- Work item
Start at the line with "s).host = s.host := rfl" in the records below, stop at the line with "n x s).mgmt = s.mgmt := rfl", and return every line in that span exactly, the two end lines included.

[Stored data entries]
= Beginning of Section =

-- ==== Sys2Proof/Certificates/Slice0/Obligations.lean ====
section
/-! DEFINITION. The statements for the provers, over the commands of every family and every kind of state. -/

open Sys2Proof Sys2Proof.Machine

/-- With a command at the front of its queue, a step is exec of that command on the state with the queue's rest. On an empty queue Malor takes
the rung mailbox command whose turn it is, and where there is none one period of 125 MHz passes (the model's choice, logs 2 and 3): ONT, the AON tick and the RTC may move; while no state change of a loop
or axis waits to be reported, registers, parameters and outputs stand. -/
def Obligations.StepRunsFrontCommand : Prop :=
  (∀ (c : Instr) (s : State) (rest : List Instr), s.pending = c :: rest → step s = exec c { s with pending := rest }) ∧
  (∀ (s : State) (k : Nat), s.pending = [] → mailDue s = some k →
    step s = .next (takeCmd (boxCmd s k) (boxMail s k) (mailBody (boxCmd s k) (boxMail s k)) s)) ∧
  (∀ (s : State) (k : Nat), mailDue s = some k → served s = true ∧ k ∈ s.host.rung ∧ s.host.waiting.contains k = false) ∧
  (∀ s : State, s.pending = [] → mailDue s = none → s.power.phase = .porLow → step s = .next s) ∧
  (∀ s : State, s.pending = [] → mailDue s = none → s.power.phase ≠ .porLow → (∀ x ∈ s.loops, x.changes = 0) → (∀ x ∈ s.axes, x.changes = 0) → ∃ t, step s = .next t ∧ t.pending = [] ∧ t.loops = s.loops ∧
    t.axes = s.axes ∧ t.logic = s.logic ∧ t.can = s.can ∧ t.adc = s.adc ∧ t.meter = s.meter ∧ t.disp = s.disp ∧ t.sec = s.sec ∧
    t.host.params = s.host.params ∧ t.host.mbox = s.host.mbox ∧ t.power.netTick = s.power.netTick + b2n (plantRuns s) ∧
    (t.power.aonTick = s.power.aonTick ∨ t.power.aonTick = s.power.aonTick + 1))

/-- Reset. With POR_N low nothing waits, the supplies are off, the plant does not run and no command is served; the registers read what their tables give
as reset; no mailbox is owned or done, and the two invariants of every step hold. -/
def Obligations.ResetState : Prop :=
  State.reset.pending = [] ∧ State.reset.power.phase = .porLow ∧ State.reset.power.pwrEn = false ∧ plantRuns State.reset = false ∧
  served State.reset = false ∧ State.reset.host.evtStatus = 0 ∧ State.reset.host.evtMask = BitVec.allOnes 128 ∧ State.reset.host.owner = 0 ∧
  State.reset.host.done = 0 ∧ State.reset.host.ready = false ∧ State.reset.power.wakeEn = 1 ∧ State.reset.power.pfCause = 0 ∧
  timeStatus State.reset.time = 0 ∧ rtcTime0 State.reset.rtc.time = 0 ∧ rtcTime1 State.reset.rtc.time = 0x000101A0 ∧
  State.reset.rtc.halt = true ∧ rtcStat State.reset = 4 ∧ bootState State.reset.mgmt = 0 ∧ bootFail State.reset.mgmt = 0 ∧
  State.reset.recorder.seqAon = 0 ∧ State.reset.recorder.buf = [] ∧ State.reset.recorder.circ.length = 33 ∧
  State.reset.recorder.save.length = 8 ∧ State.reset.recorder.spare.length = 32 ∧ dispStatus State.reset.disp = 0 ∧
  dispRails State.reset.disp = 0xF0 ∧ State.reset.loops.length = 32 ∧ State.reset.axes.length = 16 ∧ State.reset.can.length = 4 ∧
  OppOrdered State.reset ∧ HostRecOk State.reset

/-- Every step of every state completes: no command of any kind stops the block. The step takes exactly the command at the front of the queue, so no
command reorders, drops or adds one. And where the frequencies of both rails did not exceed what the voltages acknowledged allow, they do not after it. -/
def Obligations.StepKeepsQueueAndRails : Prop :=
  ∀ s : State, ∃ t, step s = .next t ∧ t.pending = s.pending.tail ∧ (OppOrdered s → OppOrdered t)

/-- In every step the record buffer stays within its 2,048 slots, whichever command runs and however many events it raises, and no mailbox is at once
owned by the part and done. -/
def Obligations.StepKeepsRecordsAndMailboxes : Prop :=
  ∀ s t : State, HostRecOk s → step s = .next t → HostRecOk t
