@[simp] theorem drawn_pending (s : State) : s.drawn.pending = s.pending := rfl
@[simp] theorem drawn_free (s : State) : s.drawn.free = s.free + 1 := rfl
@[simp] theorem drawn_host (s : State) : s.drawn.host = s.host := rfl
@[simp] theorem drawn_recorder (s : State) : s.drawn.recorder = s.recorder := rfl
@[simp] theorem drawn_power (s : State) : s.drawn.power = s.power := rfl
@[simp] theorem drawn_mgmt (s : State) : s.drawn.mgmt = s.mgmt := rfl
@[simp] theorem drawn_sec (s : State) : s.drawn.sec = s.sec := rfl
@[simp] theorem drawn_time (s : State) : s.drawn.time = s.time := rfl
@[simp] theorem drawn_rtc (s : State) : s.drawn.rtc = s.rtc := rfl
@[simp] theorem drawn_model (s : State) : s.drawn.model = s.model := rfl
@[simp] theorem drawn_ox (s : State) : s.drawn.ox = s.ox := rfl
@[simp] theorem drawn_est (s : State) : s.drawn.est = s.est := rfl
@[simp] theorem drawn_dsp (s : State) : s.drawn.dsp = s.dsp := rfl
@[simp] theorem drawn_logic (s : State) : s.drawn.logic = s.logic := rfl
@[simp] theorem drawn_loops (s : State) : s.drawn.loops = s.loops := rfl
@[simp] theorem drawn_axes (s : State) : s.drawn.axes = s.axes := rfl
@[simp] theorem drawn_enc (s : State) : s.drawn.enc = s.enc := rfl
@[simp] theorem drawn_can (s : State) : s.drawn.can = s.can := rfl
@[simp] theorem drawn_adc (s : State) : s.drawn.adc = s.adc := rfl
@[simp] theorem drawn_meter (s : State) : s.drawn.meter = s.meter := rfl
@[simp] theorem drawn_snapWait (s : State) : s.drawn.snapWait = s.snapWait := rfl
@[simp] theorem drawn_net (s : State) : s.drawn.net = s.net := rfl
@[simp] theorem drawn_pair (s : State) : s.drawn.pair = s.pair := rfl
@[simp] theorem drawn_disp (s : State) : s.drawn.disp = s.disp := rfl
@[simp] theorem drawn_pins (s : State) : s.drawn.pins = s.pins := rfl

@[simp] theorem raiseBy_pending (rom : Bool) (c k p q r : Nat) (s : State) : (raiseBy rom c k p q r s).pending = s.pending := by
  unfold raiseBy; split <;> rfl
@[simp] theorem raiseBy_free (rom : Bool) (c k p q r : Nat) (s : State) : (raiseBy rom c k p q r s).free = s.free := by
  unfold raiseBy; split <;> rfl
@[simp] theorem raiseBy_power (rom : Bool) (c k p q r : Nat) (s : State) : (raiseBy rom c k p q r s).power = s.power := by
  unfold raiseBy; split <;> rfl
@[simp] theorem raiseBy_mgmt (rom : Bool) (c k p q r : Nat) (s : State) : (raiseBy rom c k p q r s).mgmt = s.mgmt := by
  unfold raiseBy; split <;> rfl
@[simp] theorem raiseBy_sec (rom : Bool) (c k p q r : Nat) (s : State) : (raiseBy rom c k p q r s).sec = s.sec := by
  unfold raiseBy; split <;> rfl
@[simp] theorem raiseBy_time (rom : Bool) (c k p q r : Nat) (s : State) : (raiseBy rom c k p q r s).time = s.time := by
  unfold raiseBy; split <;> rfl
@[simp] theorem raiseBy_rtc (rom : Bool) (c k p q r : Nat) (s : State) : (raiseBy rom c k p q r s).rtc = s.rtc := by
  unfold raiseBy; split <;> rfl
@[simp] theorem raiseBy_model (rom : Bool) (c k p q r : Nat) (s : State) : (raiseBy rom c k p q r s).model = s.model := by
  unfold raiseBy; split <;> rfl
@[simp] theorem raiseBy_ox (rom : Bool) (c k p q r : Nat) (s : State) : (raiseBy rom c k p q r s).ox = s.ox := by
  unfold raiseBy; split <;> rfl
@[simp] theorem raiseBy_est (rom : Bool) (c k p q r : Nat) (s : State) : (raiseBy rom c k p q r s).est = s.est := by
  unfold raiseBy; split <;> rfl
@[simp] theorem raiseBy_dsp (rom : Bool) (c k p q r : Nat) (s : State) : (raiseBy rom c k p q r s).dsp = s.dsp := by
  unfold raiseBy; split <;> rfl
@[simp] theorem raiseBy_logic (rom : Bool) (c k p q r : Nat) (s : State) : (raiseBy rom c k p q r s).logic = s.logic := by
  unfold raiseBy; split <;> rfl
@[simp] theorem raiseBy_loops (rom : Bool) (c k p q r : Nat) (s : State) : (raiseBy rom c k p q r s).loops = s.loops := by
  unfold raiseBy; split <;> rfl
@[simp] theorem raiseBy_axes (rom : Bool) (c k p q r : Nat) (s : State) : (raiseBy rom c k p q r s).axes = s.axes := by
  unfold raiseBy; split <;> rfl
@[simp] theorem raiseBy_enc (rom : Bool) (c k p q r : Nat) (s : State) : (raiseBy rom c k p q r s).enc = s.enc := by
  unfold raiseBy; split <;> rfl
@[simp] theorem raiseBy_can (rom : Bool) (c k p q r : Nat) (s : State) : (raiseBy rom c k p q r s).can = s.can := by
  unfold raiseBy; split <;> rfl
@[simp] theorem raiseBy_adc (rom : Bool) (c k p q r : Nat) (s : State) : (raiseBy rom c k p q r s).adc = s.adc := by
  unfold raiseBy; split <;> rfl
@[simp] theorem raiseBy_meter (rom : Bool) (c k p q r : Nat) (s : State) : (raiseBy rom c k p q r s).meter = s.meter := by
  unfold raiseBy; split <;> rfl
@[simp] theorem raiseBy_snapWait (rom : Bool) (c k p q r : Nat) (s : State) : (raiseBy rom c k p q r s).snapWait = s.snapWait := by
  unfold raiseBy; split <;> rfl
@[simp] theorem raiseBy_net (rom : Bool) (c k p q r : Nat) (s : State) : (raiseBy rom c k p q r s).net = s.net := by
  unfold raiseBy; split <;> rfl
@[simp] theorem raiseBy_pair (rom : Bool) (c k p q r : Nat) (s : State) : (raiseBy rom c k p q r s).pair = s.pair := by
  unfold raiseBy; split <;> rfl
@[simp] theorem raiseBy_disp (rom : Bool) (c k p q r : Nat) (s : State) : (raiseBy rom c k p q r s).disp = s.disp := by
  unfold raiseBy; split <;> rfl
@[simp] theorem raiseBy_pins (rom : Bool) (c k p q r : Nat) (s : State) : (raiseBy rom c k p q r s).pins = s.pins := by
  unfold raiseBy; split <;> rfl

@[simp] theorem raise_pending (c k p q r : Nat) (s : State) : (raise c k p q r s).pending = s.pending := raiseBy_pending _ _ _ _ _ _ _
@[simp] theorem raise_free (c k p q r : Nat) (s : State) : (raise c k p q r s).free = s.free := raiseBy_free _ _ _ _ _ _ _
@[simp] theorem raise_power (c k p q r : Nat) (s : State) : (raise c k p q r s).power = s.power := raiseBy_power _ _ _ _ _ _ _
@[simp] theorem raise_mgmt (c k p q r : Nat) (s : State) : (raise c k p q r s).mgmt = s.mgmt := raiseBy_mgmt _ _ _ _ _ _ _
@[simp] theorem raise_sec (c k p q r : Nat) (s : State) : (raise c k p q r s).sec = s.sec := raiseBy_sec _ _ _ _ _ _ _
@[simp] theorem raise_time (c k p q r : Nat) (s : State) : (raise c k p q r s).time = s.time := raiseBy_time _ _ _ _ _ _ _
@[simp] theorem raise_rtc (c k p q r : Nat) (s : State) : (raise c k p q r s).rtc = s.rtc := raiseBy_rtc _ _ _ _ _ _ _
@[simp] theorem raise_model (c k p q r : Nat) (s : State) : (raise c k p q r s).model = s.model := raiseBy_model _ _ _ _ _ _ _
@[simp] theorem raise_ox (c k p q r : Nat) (s : State) : (raise c k p q r s).ox = s.ox := raiseBy_ox _ _ _ _ _ _ _
@[simp] theorem raise_est (c k p q r : Nat) (s : State) : (raise c k p q r s).est = s.est := raiseBy_est _ _ _ _ _ _ _
@[simp] theorem raise_dsp (c k p q r : Nat) (s : State) : (raise c k p q r s).dsp = s.dsp := raiseBy_dsp _ _ _ _ _ _ _
@[simp] theorem raise_logic (c k p q r : Nat) (s : State) : (raise c k p q r s).logic = s.logic := raiseBy_logic _ _ _ _ _ _ _
@[simp] theorem raise_loops (c k p q r : Nat) (s : State) : (raise c k p q r s).loops = s.loops := raiseBy_loops _ _ _ _ _ _ _
@[simp] theorem raise_axes (c k p q r : Nat) (s : State) : (raise c k p q r s).axes = s.axes := raiseBy_axes _ _ _ _ _ _ _
@[simp] theorem raise_enc (c k p q r : Nat) (s : State) : (raise c k p q r s).enc = s.enc := raiseBy_enc _ _ _ _ _ _ _
@[simp] theorem raise_can (c k p q r : Nat) (s : State) : (raise c k p q r s).can = s.can := raiseBy_can _ _ _ _ _ _ _
@[simp] theorem raise_adc (c k p q r : Nat) (s : State) : (raise c k p q r s).adc = s.adc := raiseBy_adc _ _ _ _ _ _ _
@[simp] theorem raise_meter (c k p q r : Nat) (s : State) : (raise c k p q r s).meter = s.meter := raiseBy_meter _ _ _ _ _ _ _
@[simp] theorem raise_snapWait (c k p q r : Nat) (s : State) : (raise c k p q r s).snapWait = s.snapWait := raiseBy_snapWait _ _ _ _ _ _ _
@[simp] theorem raise_net (c k p q r : Nat) (s : State) : (raise c k p q r s).net = s.net := raiseBy_net _ _ _ _ _ _ _
@[simp] theorem raise_pair (c k p q r : Nat) (s : State) : (raise c k p q r s).pair = s.pair := raiseBy_pair _ _ _ _ _ _ _
@[simp] theorem raise_disp (c k p q r : Nat) (s : State) : (raise c k p q r s).disp = s.disp := raiseBy_disp _ _ _ _ _ _ _
@[simp] theorem raise_pins (c k p q r : Nat) (s : State) : (raise c k p q r s).pins = s.pins := raiseBy_pins _ _ _ _ _ _ _

@[simp] theorem setIsl_pending (n : Nat) (x : IslSt) (s : State) : (setIsl n x s).pending = s.pending := rfl
@[simp] theorem setIsl_free (n : Nat) (x : IslSt) (s : State) : (setIsl n x s).free = s.free := rfl
@[simp] theorem setIsl_host (n : Nat) (x : IslSt) (s : State) : (setIsl n x s).host = s.host := rfl
@[simp] theorem setIsl_recorder (n : Nat) (x : IslSt) (s : State) : (setIsl n x s).recorder = s.recorder := rfl
@[simp] theorem setIsl_mgmt (n : Nat) (x : IslSt) (s : State) : (setIsl n x s).mgmt = s.mgmt := rfl
@[simp] theorem setIsl_sec (n : Nat) (x : IslSt) (s : State) : (setIsl n x s).sec = s.sec := rfl
@[simp] theorem setIsl_time (n : Nat) (x : IslSt) (s : State) : (setIsl n x s).time = s.time := rfl
@[simp] theorem setIsl_rtc (n : Nat) (x : IslSt) (s : State) : (setIsl n x s).rtc = s.rtc := rfl
@[simp] theorem setIsl_model (n : Nat) (x : IslSt) (s : State) : (setIsl n x s).model = s.model := rfl
@[simp] theorem setIsl_ox (n : Nat) (x : IslSt) (s : State) : (setIsl n x s).ox = s.ox := rfl
@[simp] theorem setIsl_est (n : Nat) (x : IslSt) (s : State) : (setIsl n x s).est = s.est := rfl
@[simp] theorem setIsl_dsp (n : Nat) (x : IslSt) (s : State) : (setIsl n x s).dsp = s.dsp := rfl
@[simp] theorem setIsl_logic (n : Nat) (x : IslSt) (s : State) : (setIsl n x s).logic = s.logic := rfl
@[simp] theorem setIsl_loops (n : Nat) (x : IslSt) (s : State) : (setIsl n x s).loops = s.loops := rfl
@[simp] theorem setIsl_axes (n : Nat) (x : IslSt) (s : State) : (setIsl n x s).axes = s.axes := rfl
@[simp] theorem setIsl_enc (n : Nat) (x : IslSt) (s : State) : (setIsl n x s).enc = s.enc := rfl
@[simp] theorem setIsl_can (n : Nat) (x : IslSt) (s : State) : (setIsl n x s).can = s.can := rfl
@[simp] theorem setIsl_adc (n : Nat) (x : IslSt) (s : State) : (setIsl n x s).adc = s.adc := rfl
@[simp] theorem setIsl_meter (n : Nat) (x : IslSt) (s : State) : (setIsl n x s).meter = s.meter := rfl
@[simp] theorem setIsl_snapWait (n : Nat) (x : IslSt) (s : State) : (setIsl n x s).snapWait = s.snapWait := rfl
@[simp] theorem setIsl_net (n : Nat) (x : IslSt) (s : State) : (setIsl n x s).net = s.net := rfl
@[simp] theorem setIsl_pair (n : Nat) (x : IslSt) (s : State) : (setIsl n x s).pair = s.pair := rfl
@[simp] theorem setIsl_disp (n : Nat) (x : IslSt) (s : State) : (setIsl n x s).disp = s.disp := rfl
@[simp] theorem setIsl_pins (n : Nat) (x : IslSt) (s : State) : (setIsl n x s).pins = s.pins := rfl

@[simp] theorem setUnit_pending (a b : Nat) (x : UnitSt) (s : State) : (setUnit a b x s).pending = s.pending := rfl
@[simp] theorem setUnit_free (a b : Nat) (x : UnitSt) (s : State) : (setUnit a b x s).free = s.free := rfl
@[simp] theorem setUnit_recorder (a b : Nat) (x : UnitSt) (s : State) : (setUnit a b x s).recorder = s.recorder := rfl
@[simp] theorem setUnit_power (a b : Nat) (x : UnitSt) (s : State) : (setUnit a b x s).power = s.power := rfl
@[simp] theorem setUnit_mgmt (a b : Nat) (x : UnitSt) (s : State) : (setUnit a b x s).mgmt = s.mgmt := rfl
@[simp] theorem setUnit_sec (a b : Nat) (x : UnitSt) (s : State) : (setUnit a b x s).sec = s.sec := rfl
@[simp] theorem setUnit_time (a b : Nat) (x : UnitSt) (s : State) : (setUnit a b x s).time = s.time := rfl
@[simp] theorem setUnit_rtc (a b : Nat) (x : UnitSt) (s : State) : (setUnit a b x s).rtc = s.rtc := rfl
@[simp] theorem setUnit_model (a b : Nat) (x : UnitSt) (s : State) : (setUnit a b x s).model = s.model := rfl
@[simp] theorem setUnit_ox (a b : Nat) (x : UnitSt) (s : State) : (setUnit a b x s).ox = s.ox := rfl
@[simp] theorem setUnit_est (a b : Nat) (x : UnitSt) (s : State) : (setUnit a b x s).est = s.est := rfl
@[simp] theorem setUnit_dsp (a b : Nat) (x : UnitSt) (s : State) : (setUnit a b x s).dsp = s.dsp := rfl
@[simp] theorem setUnit_logic (a b : Nat) (x : UnitSt) (s : State) : (setUnit a b x s).logic = s.logic := rfl
@[simp] theorem setUnit_loops (a b : Nat) (x : UnitSt) (s : State) : (setUnit a b x s).loops = s.loops := rfl
@[simp] theorem setUnit_axes (a b : Nat) (x : UnitSt) (s : State) : (setUnit a b x s).axes = s.axes := rfl
@[simp] theorem setUnit_enc (a b : Nat) (x : UnitSt) (s : State) : (setUnit a b x s).enc = s.enc := rfl
@[simp] theorem setUnit_can (a b : Nat) (x : UnitSt) (s : State) : (setUnit a b x s).can = s.can := rfl
@[simp] theorem setUnit_adc (a b : Nat) (x : UnitSt) (s : State) : (setUnit a b x s).adc = s.adc := rfl
@[simp] theorem setUnit_meter (a b : Nat) (x : UnitSt) (s : State) : (setUnit a b x s).meter = s.meter := rfl
@[simp] theorem setUnit_snapWait (a b : Nat) (x : UnitSt) (s : State) : (setUnit a b x s).snapWait = s.snapWait := rfl
@[simp] theorem setUnit_net (a b : Nat) (x : UnitSt) (s : State) : (setUnit a b x s).net = s.net := rfl
@[simp] theorem setUnit_pair (a b : Nat) (x : UnitSt) (s : State) : (setUnit a b x s).pair = s.pair := rfl
@[simp] theorem setUnit_disp (a b : Nat) (x : UnitSt) (s : State) : (setUnit a b x s).disp = s.disp := rfl
@[simp] theorem setUnit_pins (a b : Nat) (x : UnitSt) (s : State) : (setUnit a b x s).pins = s.pins := rfl

@[simp] theorem hostDrop_pending (s : State) : (hostDrop s).pending = s.pending := rfl
@[simp] theorem hostDrop_free (s : State) : (hostDrop s).free = s.free := rfl
@[simp] theorem hostDrop_recorder (s : State) : (hostDrop s).recorder = s.recorder := rfl
@[simp] theorem hostDrop_power (s : State) : (hostDrop s).power = s.power := rfl
@[simp] theorem hostDrop_mgmt (s : State) : (hostDrop s).mgmt = s.mgmt := rfl
@[simp] theorem hostDrop_sec (s : State) : (hostDrop s).sec = s.sec := rfl
@[simp] theorem hostDrop_time (s : State) : (hostDrop s).time = s.time := rfl
@[simp] theorem hostDrop_rtc (s : State) : (hostDrop s).rtc = s.rtc := rfl
@[simp] theorem hostDrop_model (s : State) : (hostDrop s).model = s.model := rfl
@[simp] theorem hostDrop_ox (s : State) : (hostDrop s).ox = s.ox := rfl
@[simp] theorem hostDrop_est (s : State) : (hostDrop s).est = s.est := rfl
@[simp] theorem hostDrop_dsp (s : State) : (hostDrop s).dsp = s.dsp := rfl
@[simp] theorem hostDrop_logic (s : State) : (hostDrop s).logic = s.logic := rfl
@[simp] theorem hostDrop_loops (s : State) : (hostDrop s).loops = s.loops := rfl
@[simp] theorem hostDrop_axes (s : State) : (hostDrop s).axes = s.axes := rfl
@[simp] theorem hostDrop_enc (s : State) : (hostDrop s).enc = s.enc := rfl
@[simp] theorem hostDrop_can (s : State) : (hostDrop s).can = s.can := rfl
@[simp] theorem hostDrop_adc (s : State) : (hostDrop s).adc = s.adc := rfl
@[simp] theorem hostDrop_meter (s : State) : (hostDrop s).meter = s.meter := rfl
@[simp] theorem hostDrop_snapWait (s : State) : (hostDrop s).snapWait = s.snapWait := rfl
@[simp] theorem hostDrop_net (s : State) : (hostDrop s).net = s.net := rfl
@[simp] theorem hostDrop_pair (s : State) : (hostDrop s).pair = s.pair := rfl
@[simp] theorem hostDrop_disp (s : State) : (hostDrop s).disp = s.disp := rfl
@[simp] theorem hostDrop_pins (s : State) : (hostDrop s).pins = s.pins := rfl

= End of Section =

- The completed task
@[simp] theorem setIsl_host (n : Nat) (x : IslSt) (s : State) : (setIsl n x s).host = s.host := rfl
@[simp] theorem setIsl_recorder (n : Nat) (x : IslSt) (s : State) : (setIsl n x s).recorder = s.recorder := rfl
@[simp] theorem setIsl_mgmt (n : Nat) (x : IslSt) (s : State) : (setIsl n x s).mgmt = s.mgmt := rfl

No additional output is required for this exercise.